▶ What to produce:
Your task is to copy the stretch of lines in the records below that begins with the line containing "(since + 400) < 0)" and ends with the line containing "def Obligations.EveryCommandAnswersNext : Prop", exactly as written, with nothing added.

▶ Input records:
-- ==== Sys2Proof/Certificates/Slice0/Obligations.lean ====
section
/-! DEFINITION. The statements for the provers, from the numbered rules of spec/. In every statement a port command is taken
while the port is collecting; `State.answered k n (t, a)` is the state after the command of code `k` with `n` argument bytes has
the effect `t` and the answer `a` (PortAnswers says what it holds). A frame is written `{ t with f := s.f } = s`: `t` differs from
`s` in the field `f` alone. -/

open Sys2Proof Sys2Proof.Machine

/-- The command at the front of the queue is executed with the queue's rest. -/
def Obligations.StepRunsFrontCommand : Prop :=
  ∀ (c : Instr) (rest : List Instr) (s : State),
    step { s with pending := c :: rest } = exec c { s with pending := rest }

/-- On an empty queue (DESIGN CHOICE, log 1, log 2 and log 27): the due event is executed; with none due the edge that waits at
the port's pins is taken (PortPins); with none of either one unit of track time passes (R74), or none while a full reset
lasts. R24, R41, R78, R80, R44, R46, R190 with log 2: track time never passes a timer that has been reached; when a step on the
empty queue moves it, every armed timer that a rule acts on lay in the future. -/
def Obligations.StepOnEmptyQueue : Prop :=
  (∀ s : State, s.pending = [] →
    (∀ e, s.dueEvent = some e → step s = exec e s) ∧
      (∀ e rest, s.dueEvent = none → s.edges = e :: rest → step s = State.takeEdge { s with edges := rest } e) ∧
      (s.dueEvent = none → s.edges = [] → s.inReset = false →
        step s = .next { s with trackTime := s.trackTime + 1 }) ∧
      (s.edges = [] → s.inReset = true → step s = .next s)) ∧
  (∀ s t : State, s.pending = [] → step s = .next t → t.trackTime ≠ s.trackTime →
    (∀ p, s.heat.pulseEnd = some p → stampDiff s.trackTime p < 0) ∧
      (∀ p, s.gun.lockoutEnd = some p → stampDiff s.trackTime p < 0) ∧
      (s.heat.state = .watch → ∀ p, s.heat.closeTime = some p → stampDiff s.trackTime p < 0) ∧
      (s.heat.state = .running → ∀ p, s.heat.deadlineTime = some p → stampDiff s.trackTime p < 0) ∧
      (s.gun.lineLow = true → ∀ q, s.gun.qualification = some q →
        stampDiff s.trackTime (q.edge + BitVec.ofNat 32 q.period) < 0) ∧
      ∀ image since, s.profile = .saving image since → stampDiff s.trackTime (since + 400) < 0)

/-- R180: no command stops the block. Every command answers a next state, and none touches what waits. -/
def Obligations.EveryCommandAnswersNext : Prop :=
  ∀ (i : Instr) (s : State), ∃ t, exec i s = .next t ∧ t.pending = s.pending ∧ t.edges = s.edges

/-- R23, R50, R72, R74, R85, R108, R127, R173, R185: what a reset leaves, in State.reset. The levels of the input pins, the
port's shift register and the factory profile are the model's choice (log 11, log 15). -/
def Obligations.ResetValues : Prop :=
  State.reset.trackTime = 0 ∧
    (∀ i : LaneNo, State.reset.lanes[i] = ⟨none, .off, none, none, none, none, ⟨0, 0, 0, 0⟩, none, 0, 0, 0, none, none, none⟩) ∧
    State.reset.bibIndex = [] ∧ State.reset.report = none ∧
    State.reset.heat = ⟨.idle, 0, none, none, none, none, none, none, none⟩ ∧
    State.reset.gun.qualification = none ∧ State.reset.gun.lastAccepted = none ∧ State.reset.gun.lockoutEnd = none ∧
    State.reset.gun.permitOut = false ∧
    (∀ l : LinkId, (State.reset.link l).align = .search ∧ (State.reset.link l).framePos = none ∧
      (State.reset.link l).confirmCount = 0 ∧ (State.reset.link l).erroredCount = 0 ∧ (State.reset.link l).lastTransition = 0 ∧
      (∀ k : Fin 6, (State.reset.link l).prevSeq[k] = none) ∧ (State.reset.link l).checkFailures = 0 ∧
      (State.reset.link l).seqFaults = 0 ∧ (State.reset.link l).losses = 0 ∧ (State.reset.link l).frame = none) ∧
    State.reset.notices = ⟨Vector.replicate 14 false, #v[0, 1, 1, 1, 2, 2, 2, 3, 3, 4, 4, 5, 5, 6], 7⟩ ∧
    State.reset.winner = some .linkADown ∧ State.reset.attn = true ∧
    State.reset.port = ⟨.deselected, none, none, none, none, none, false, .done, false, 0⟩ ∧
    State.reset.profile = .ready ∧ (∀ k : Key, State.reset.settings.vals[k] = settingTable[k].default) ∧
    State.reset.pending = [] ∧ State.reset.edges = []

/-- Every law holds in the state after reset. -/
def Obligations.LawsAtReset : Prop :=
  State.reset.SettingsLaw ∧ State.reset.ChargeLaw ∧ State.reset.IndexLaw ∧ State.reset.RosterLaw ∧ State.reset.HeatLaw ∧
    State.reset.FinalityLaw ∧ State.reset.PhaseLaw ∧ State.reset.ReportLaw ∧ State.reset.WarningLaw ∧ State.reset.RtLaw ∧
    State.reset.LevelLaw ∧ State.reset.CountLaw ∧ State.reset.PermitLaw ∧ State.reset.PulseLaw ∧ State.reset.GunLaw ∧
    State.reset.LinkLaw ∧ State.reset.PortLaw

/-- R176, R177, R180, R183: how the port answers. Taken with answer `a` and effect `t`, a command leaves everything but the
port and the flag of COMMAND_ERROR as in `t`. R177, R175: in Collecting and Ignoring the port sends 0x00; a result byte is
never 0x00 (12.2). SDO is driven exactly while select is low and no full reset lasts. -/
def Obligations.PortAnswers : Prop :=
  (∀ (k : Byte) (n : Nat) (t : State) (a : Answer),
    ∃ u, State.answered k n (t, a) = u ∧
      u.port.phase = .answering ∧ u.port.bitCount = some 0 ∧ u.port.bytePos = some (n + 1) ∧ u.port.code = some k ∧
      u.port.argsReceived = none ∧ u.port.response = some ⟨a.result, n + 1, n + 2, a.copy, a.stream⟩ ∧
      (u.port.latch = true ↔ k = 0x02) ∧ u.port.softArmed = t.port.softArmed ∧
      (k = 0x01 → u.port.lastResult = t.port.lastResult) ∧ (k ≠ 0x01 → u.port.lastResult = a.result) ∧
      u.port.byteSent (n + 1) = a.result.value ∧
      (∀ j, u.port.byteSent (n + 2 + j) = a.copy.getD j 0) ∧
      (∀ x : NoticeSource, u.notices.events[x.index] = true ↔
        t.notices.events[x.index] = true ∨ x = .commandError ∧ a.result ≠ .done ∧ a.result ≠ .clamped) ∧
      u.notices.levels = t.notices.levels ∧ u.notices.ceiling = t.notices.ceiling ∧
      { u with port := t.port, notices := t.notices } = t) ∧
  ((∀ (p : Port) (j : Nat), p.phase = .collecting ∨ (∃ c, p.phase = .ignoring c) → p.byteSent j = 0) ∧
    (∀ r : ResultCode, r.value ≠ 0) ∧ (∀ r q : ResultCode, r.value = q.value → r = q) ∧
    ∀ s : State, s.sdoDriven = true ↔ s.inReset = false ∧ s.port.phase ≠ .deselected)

▶ Output:
      ∀ image since, s.profile = .saving image since → stampDiff s.trackTime (since + 400) < 0)

/-- R180: no command stops the block. Every command answers a next state, and none touches what waits. -/
def Obligations.EveryCommandAnswersNext : Prop :=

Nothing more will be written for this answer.